The Federal Communications Commission may like net neutrality for broadband providers but when it comes to its own gate-keeping rule, equal access to spectrum auctions is not the FCC’s cup-of-tea.  The Hill.com is reporting that a number of GOP congressmen have written the FCC to urge the regulator to take off the reins on AT&T and Verizon and allow them to bid on broadcaster spectrum without being foreclosed by a revenue floor.

“Under Wheeler’s plans, some companies — especially AT&T and Verizon — would be kept from bidding on certain blocks of airwaves in each market once that auction has reached a yet-to-be-determined revenue benchmark”, reports Kate Tummarello. “This is not how a market-based auction should function; it is how a cartel controls price.”

Cartel is probably the wrong phrase.  A cartel by definition is a group of firms with an explicit formal agreement to fix prices and output shares in a particular market.  There is no explicit agreement between the FCC, Sprint, and T-Mobile to fix any prices (I would hope).  Besides the FCC is not a firm and would not benefit financially from any price fixing, even if in the form of discounts to Sprint and T-Mobile; discounts because AT&T and Verizon would be locked out of offering a premium on top of any market price for the spectrum.

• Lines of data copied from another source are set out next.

-- ==== Sys2Proof/Machine/Ctle.lean ====
section
/-! DEFINITION. The string current control engine (R162 to R187) with the current trajectory that it evaluates at every
sample (R188 to R195). Quantities are exact rationals in A, V and s (DESIGN CHOICE, log entry 5). -/

namespace Sys2Proof.Machine
open Sys2Proof

/-! ## Coefficients -/

/-- Address of a coefficient of bank b (Table 9.2). -/
def bankAddr (n : Ch) (b : Nat) (off : Nat) : Nat := chBase n + (if b = 0 then 0x1800 else 0x1C00) + off

/-- A coefficient of a bank. -/
def State.coefOf (s : State) (n : Ch) (b off : Nat) : Rat := f32D (s.reg (bankAddr n b off))

/-- The active bank, and a coefficient of it. -/
def State.bank (s : State) (n : Ch) : Nat := s.get (F.CTLE_BANKSEL_ACTIVE n)
def State.coef (s : State) (n : Ch) (off : Nat) : Rat := s.coefOf n (s.bank n) off

/-- The cross checks of R178 in their order: the offset of the first failing coefficient. -/
def State.crossFail (s : State) (n : Ch) (b : Nat) : Option Nat :=
  if ¬ s.coefOf n b 0x02C < s.coefOf n b 0x030 then some 0x02C
  else if ¬ s.coefOf n b 0x034 < s.coefOf n b 0x038 then some 0x034
  else if ¬ s.coefOf n b 0x048 < s.coefOf n b 0x044 then some 0x048
  else if ¬ s.coefOf n b 0x050 < s.coefOf n b 0x04C then some 0x050
  else if ¬ s.coefOf n b 0x05C ≤ s.irated n then some 0x05C
  else none

/-- ILOOP samples per second (Table 9.5). -/
def State.rateHz (s : State) (n : Ch) : Nat := 10000 * 2 ^ s.get (F.CTLE_CTRL_RATE n)

/-- Amperes or volts of a value in mA or mV. -/
def milli (i : Int) : Rat := (i : Rat) / 1000

/-- A value in A as a register's mA, rounded to the nearest (DESIGN CHOICE, log entry 16). -/
def toMilli (q : Rat) : Int := roundHalf (q * 1000)

/-! ## Inhibit (R167) -/

/-- Whether any source of R167, of Table 4.19 or of hold-up inhibits the PWM. -/
def State.inhibited (s : State) (n : Ch) : Bool :=
  s.flag (F.CONT_STAT_INHIBIT n) || (s.ch n).ctle.stageFault
    || !(s.energised n || s.chState n == stSTOPPING || (s.chState n == stPRECHARGE && 2 ≤ s.get (F.CONT_STAT_STEP n)))
    || (s.twinCh n && !s.getBit F.TWIN_STAT_OWN n.val) || (s.ch n).twin.taking
    || s.flag (F.CTLE_STAT_NOBUS n)
    || s.get (F.CTLE_STAGE_L_UH n) == 0 || s.get (F.CTLE_STAGE_IRATED n) == 0
    || !s.enabled (pgCTLE n) || s.sup.holdupAt.isSome

/-! ## The legs (R162 to R164) -/

/-- What a leg's command pairs do: off, or switching at a duty, the upper and the lower command complementary with
`dead` ns before each turn-on; its carrier runs `delay` ns behind that of leg 0. -/
inductive LegOut where
  | off
  | switching (duty : Rat) (delay dead : Nat)
  deriving DecidableEq, Repr

/-- The carrier period, ns (R163). -/
def State.carrierNs (s : State) (n : Ch) : Nat := 1000000 / s.get (F.CTLE_CTRL_CARRIER_M n)

/-- The pairs of leg j: off while the PWM is inhibited and above CTRL.LEGS; else every leg runs the duty of the last
computed sample (R162, R163, R172). -/
def State.leg (s : State) (n : Ch) (j : Nat) : LegOut :=
  if s.flag (F.CTLE_STAT_INHIBIT n) || !(s.ch n).ctle.enabled || decide (s.get (F.CTLE_CTRL_LEGS n) ≤ j) then .off
  else .switching (s.ch n).ctle.duty
    (roundHalf ((j : Rat) * (s.carrierNs n : Rat) / (s.get (F.CTLE_CTRL_LEGS n) : Rat))).toNat (s.get (F.CTLE_CTRL_DEADTIME n))

/-! ## The current trajectory (R188 to R195) -/

/-- A write granted at t takes effect at the first evaluation at least 5 µs later (R190). -/
def dueAt (t tb : Nat) : Bool := decide (t + 5000 ≤ tb)

/-- Whether some write of a list is due, and the writes that are not. -/
def anyDue (l : List (Nat × Word)) (tb : Nat) : Bool := l.any (fun x => dueAt x.1 tb)
def notDue (l : List (Nat × Word)) (tb : Nat) : List (Nat × Word) := l.filter (fun x => !dueAt x.1 tb)

/-- The word of a register as an evaluation at `tb` takes it: as before the first write that is not due yet (R190). -/
def effWord (l : List (Nat × Word)) (w : Word) (tb : Nat) : Word :=
  match notDue l tb with | x :: _ => x.2 | [] => w

/-- A limit word of PROF.CUR_LIM or PROF.CUR_STOP (Tables 10.5, 10.6). -/
def curLimOf (w : Word) : Lim :=
  ⟨(bitsOf w 31 20 : Rat) * 10, (bitsOf w 19 10 : Rat) * 1000, (bitsOf w 9 0 : Rat) * 1000000⟩

/-- The limits of PROF.CUR_LIM and PROF.CUR_STOP in force at an evaluation now. -/
def State.curLim (s : State) (n : Ch) : Lim := curLimOf (effWord (s.ch n).ctle.wrLim (s.reg (R.PROF_CUR_LIM n)) s.tb)
def State.curStop (s : State) (n : Ch) : Lim := curLimOf (effWord (s.ch n).ctle.wrStop (s.reg (R.PROF_CUR_STOP n)) s.tb)

/-- The target in force, A, and the target clamped to the stage-3 limits (R194). -/
def State.curTarget (s : State) (n : Ch) : Rat :=
  milli (effWord (s.ch n).ctle.wrTarget (s.reg (R.PROF_CUR_TARGET n)) s.tb).toInt
def State.curClamped (s : State) (n : Ch) : Rat := clampR (s.curTarget n) (-(s.ilimDis n)) (s.ilimChg n)

/-- Begin a current plan: BUSY, no deferral of an older plan. -/
def State.setPlan (s : State) (n : Ch) (pl : Plan) (stopLim : Bool) (clip : Option Rat) : State :=
  ((s.modProf n (fun p => { p with cur := pl, curOn := true, stopLim := stopLim, clip := clip })).putB
    (F.PROF_STAT_CUR_BUSY n) true).putB (F.PROF_STAT_LIMIT_DEFERRED n) false

/-- Plan from k to a target (R192): under the limits given; where every such plan would cross the target, under
PROF.CUR_STOP; where that crosses too, the stop, clipped at the target. -/
def State.planTo (s : State) (n : Ch) (k : Kin) (target : Rat) (stop : Bool) : State :=
  let L := if stop then s.curStop n else s.curLim n
  if !crosses k target L then s.setPlan n (optPlan s.tb k target L) stop none
  else if !crosses k target (s.curStop n) then s.setPlan n (optPlan s.tb k target (s.curStop n)) true none
  else s.setPlan n (stopPlan s.tb k (s.curStop n)) true (some target)

/-- The stage-3 limit in the direction of p, before (`old`) and now. -/
def State.limTo (s : State) (n : Ch) (p : Rat) : Rat := if p < 0 then s.ilimDis n else s.ilimChg n
def State.limWas (s : State) (n : Ch) (p : Rat) : Rat :=
  if p < 0 then (s.ch n).prof.limDis else (s.ch n).prof.limChg

/-- A stage-3 limit has fallen, and lies below |p| (R194). -/
def State.limFell (s : State) (n : Ch) (p : Rat) : Bool :=
  decide (s.limTo n p < s.limWas n p) && decide (s.limTo n p < absR p)

/-- R194: replan to the clamped target: under PROF.CUR_LIM when the limit lies at or above |p|, else under
PROF.CUR_STOP. -/
def State.planLimits (s : State) (n : Ch) (k : Kin) : State :=
  s.planTo n k (s.curClamped n) (decide (s.limTo n k.p < absR k.p))

/-- R191: a limit write. The check takes the plan's own target, or the target at which a clipped stop holds (R192);
the present plan goes on when a stop under the new limits cannot end there. -/
def State.planLimitWrite (s : State) (n : Ch) (k : Kin) : State :=
  let pr := (s.ch n).prof
  let L := if pr.stopLim then s.curStop n else s.curLim n
  let target := pr.clip.getD pr.cur.target
  if stopDist k L ≤ absR (target - k.p) then s.setPlan n (optPlan s.tb k target L) pr.stopLim none
  else if s.flag (F.PROF_STAT_LIMIT_DEFERRED n) then s
  else (s.putB (F.PROF_STAT_LIMIT_DEFERRED n) true).raise (pgPROF n) 2

/-- An evaluation takes the writes that are due. -/
def State.curTaken (s : State) (n : Ch) : State :=
  s.modCtle n (fun c => { c with
    wrTarget := notDue c.wrTarget s.tb, wrLim := notDue c.wrLim s.tb, wrStop := notDue c.wrStop s.tb })

/-- A limit write is due. -/
def State.limDue (s : State) (n : Ch) : Bool :=
  anyDue (s.ch n).ctle.wrLim s.tb || anyDue (s.ch n).ctle.wrStop s.tb

/-- The replan of a CONNECTED or DERATED channel at a sample (R190, R193, R194). -/
def State.curReplan (s : State) (n : Ch) : State :=
  let c := (s.ch n).ctle
  let pr := (s.ch n).prof
  let k := pr.cur.eval s.tb
  let s1 :=
    if !pr.curOn then s.planTo n Kin.rest (s.curClamped n) false
    else if s.limFell n k.p then s.planLimits n k
    else if anyDue c.wrTarget s.tb then s.planTo n k (s.curClamped n) false
    else if clampR (s.curTarget n) (-pr.limDis) pr.limChg ≠ s.curClamped n then s.planLimits n k
    else if s.limDue n then s.planLimitWrite n k
    else s
  ((s1.curTaken n).modProf n (fun p => { p with limChg := s.ilimChg n, limDis := s.ilimDis n })).put
    (F.PROF_STAT_CUR_SRC n) 2

/-- The clip of R192: from the first sample at which the output would cross, it holds the target. -/
def State.curClip (s : State) (n : Ch) : State :=
  let pr := (s.ch n).prof
  match pr.clip with
  | none => s
  | some t =>
    let k := pr.cur.eval s.tb
    if (pr.cur.k0.p ≤ t ∧ t ≤ k.p) ∨ (t ≤ pr.cur.k0.p ∧ k.p ≤ t) then
      (s.modProf n (fun p => { p with cur := holdPlan s.tb t, clip := none })).setRaise (F.PROF_STAT_CLIPPED n)
        (pgPROF n) 4
    else s

/-- A current plan has reached its target: CUR_DONE, and a deferral ends (R191). -/
def State.curDone (s : State) (n : Ch) : State :=
  let pr := (s.ch n).prof
  if s.flag (F.PROF_STAT_CUR_BUSY n) ∧ pr.clip.isNone ∧ pr.cur.doneAt s.tb then
    ((s.putB (F.PROF_STAT_CUR_BUSY n) false).putB (F.PROF_STAT_LIMIT_DEFERRED n) false).raise (pgPROF n) 5
  else s

/-- The generator's state: the last PLOOP reference at rest, the plan, or rest at zero (CUR_SRC, R195). -/
def State.curNow (s : State) (n : Ch) : Kin :=
  match s.get (F.PROF_STAT_CUR_SRC n) with
  | 0 => Kin.rest
  | 1 => ⟨(s.ch n).ctle.irefPre, 0, 0⟩
  | _ => if (s.ch n).prof.curOn then (s.ch n).prof.cur.eval s.tb else Kin.rest

/-- The controlled stop: planned once, at the first sample in STOPPING (R195). -/
def State.curStopping (s : State) (n : Ch) : State :=
  let s1 := if s.get (F.PROF_STAT_CUR_SRC n) = 3 then (if s.limDue n then s.planLimitWrite n (s.curNow n) else s)
    else (s.planTo n (s.curNow n) 0 true).put (F.PROF_STAT_CUR_SRC n) 3
  s1.curTaken n

/-- Sum of the cell values of the newest delivered epoch, V, and whether it has a STALE cell (R174). -/
def EpochBuf.vsum (b : EpochBuf) : Rat :=
  ((List.zip b.cellV b.cellQ).foldl (fun a p => if p.2 = 4 ∨ p.1 = 0xFFFF then a else a + p.1) 0 : Nat) / 10000
def EpochBuf.anyStale (b : EpochBuf) : Bool := b.cellQ.any (· == 1)

/-- PLOOP (R174) with its following-error timer (R183); the reference is kept in `irefPre`. -/
def State.ploop (s : State) (n : Ch) (first : Bool) (vs ts : Rat) : State :=
  let c := (s.ch n).ctle
  let d := (s.ch n).pour.deliv
  let vT0 := if first then vs else c.vT
  let z0 := if first then 0 else c.z
  let stp := s.coef n 0x060 * ts * 1000
  let vT := if d.anyStale then vT0 else clampR d.vsum (vT0 - stp) (vT0 + stp)
  let ep := vT - vs
  let im := s.coef n 0x05C
  let z := clampR (z0 + ts * s.coef n 0x058 * ep) (-im) im
  let r := clampR (s.coef n 0x054 * ep + z) (-im) im
  let far := s.coef n 0x068 < absR ep
  let s1 := s.modCtle n (fun c =>
    { c with vT := vT, z := z, irefPre := r, feSince := if far then (if c.feSince.isNone then some s.tb else c.feSince) else none })
  ((s1.putB (F.CTLE_STAT_FE_PRE n) far).put (F.PROF_STAT_CUR_SRC n) 1)

/-- PLOOP supplies the reference (R174). -/
def State.inPloop (s : State) (n : Ch) : Bool := s.chState n == stPRECHARGE && decide (s.get (F.CONT_STAT_STEP n) < 6)

/-- Stage 1 of R170: the trajectory or PLOOP advances, and the output p of the sample is set; PLOOP's timer ends with
PLOOP (R183); a disabled PROF page holds the reference at zero (Table 4.19). -/
def State.stage1 (s : State) (n : Ch) (first : Bool) (vs ts : Rat) : State × Rat :=
  if s.inPloop n then
    let s1 := s.ploop n first vs ts
    (s1, (s1.ch n).ctle.irefPre)
  else
  let s := if s.flag (F.CTLE_STAT_FE_PRE n) then
    (s.putB (F.CTLE_STAT_FE_PRE n) false).modCtle n (fun c => { c with feSince := none }) else s
  if !s.enabled (pgPROF n) then
    (((s.modProf n (fun p => { p with curOn := false })).put (F.PROF_STAT_CUR_SRC n) 0).setReg (R.PROF_CUR_OUT n) 0, 0)
  else
    let s0 := if first ∧ s.energised n then s.modProf n (fun p => { p with curOn := false }) else s
    let s1 := if s0.chState n = stSTOPPING then s0.curStopping n else s0.curReplan n
    let s2 := (s1.curClip n).curDone n
    let p := ((s2.ch n).prof.cur.eval s.tb).p
    (s2.putI (F.PROF_CUR_OUT_P n) (toMilli p), p)

/-! ## Injection (R184, R210) -/

/-- The host injector's signal at sample `injK` of the injection; a sine runs in time-base time from the start sample. -/
def State.injSignal (s : State) (n : Ch) : Rat :=
  let c := (s.ch n).ctle
  if !c.injOn then 0 else
  let amp := (s.get (F.CTLE_INJ_PARAM_AMP n) : Rat) / 100
  let fr := s.get (F.CTLE_INJ_PARAM_FREQ n)
  match s.get (F.CTLE_INJ_CTRL_MODE n) with
  | 1 => amp * Config.sin ((fr : Rat) / 10 * (((s.tb - c.injT0 : Nat) : Rat) / 1000000000))
  | 2 => amp
  | 3 => if Config.prbs (c.injK / (max fr 1) % 2047) then amp else -amp
  | _ => 0

/-- The impedance block's signal (R210), while it holds the injector. -/
def State.impSignal (s : State) (n : Ch) : Rat :=
  let p := (s.ch n).imp
  if !s.flag (F.IMP_STAT_INJ n) then 0 else
  let dt : Rat := (((s.clock.plant : Int) - (p.e0 : Int) * 1000000 : Int) : Rat) / 1000000000
  let w : Nat := p.weights.foldl (· + ·) 0
  sumR ((List.range p.ntones).map (fun m =>
    p.limit * (nth p.weights m : Rat) / (w : Rat) *
      Config.sin ((nth p.bins m : Rat) / 20 * dt
        + (-((m * (m - 1) : Nat) : Rat) / (p.ntones : Rat) + ((m * n.val : Nat) : Rat) / 4) / 2)))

The FCC’s projected action would keep the market from searching for, identifying, and determining market signals and prices.

No, the FCC is a monopoly.  It controls the distribution of spectrum licenses, even those in the secondary markets since it must approve spectrum transfers.  While monopolists do sell the same product to different markets at different prices (think of the electric utilities that Susan Crawford is so fond of), they don’t restrict customers from entering a market.

What the FCC needs to practice is spectrum neutrality.  All wireless carriers get to show up and engage in the sale and the purchase of spectrum.   There is no logic to restricting access to an auction unless you simply want to the FCC to make the least amount of money for its efforts?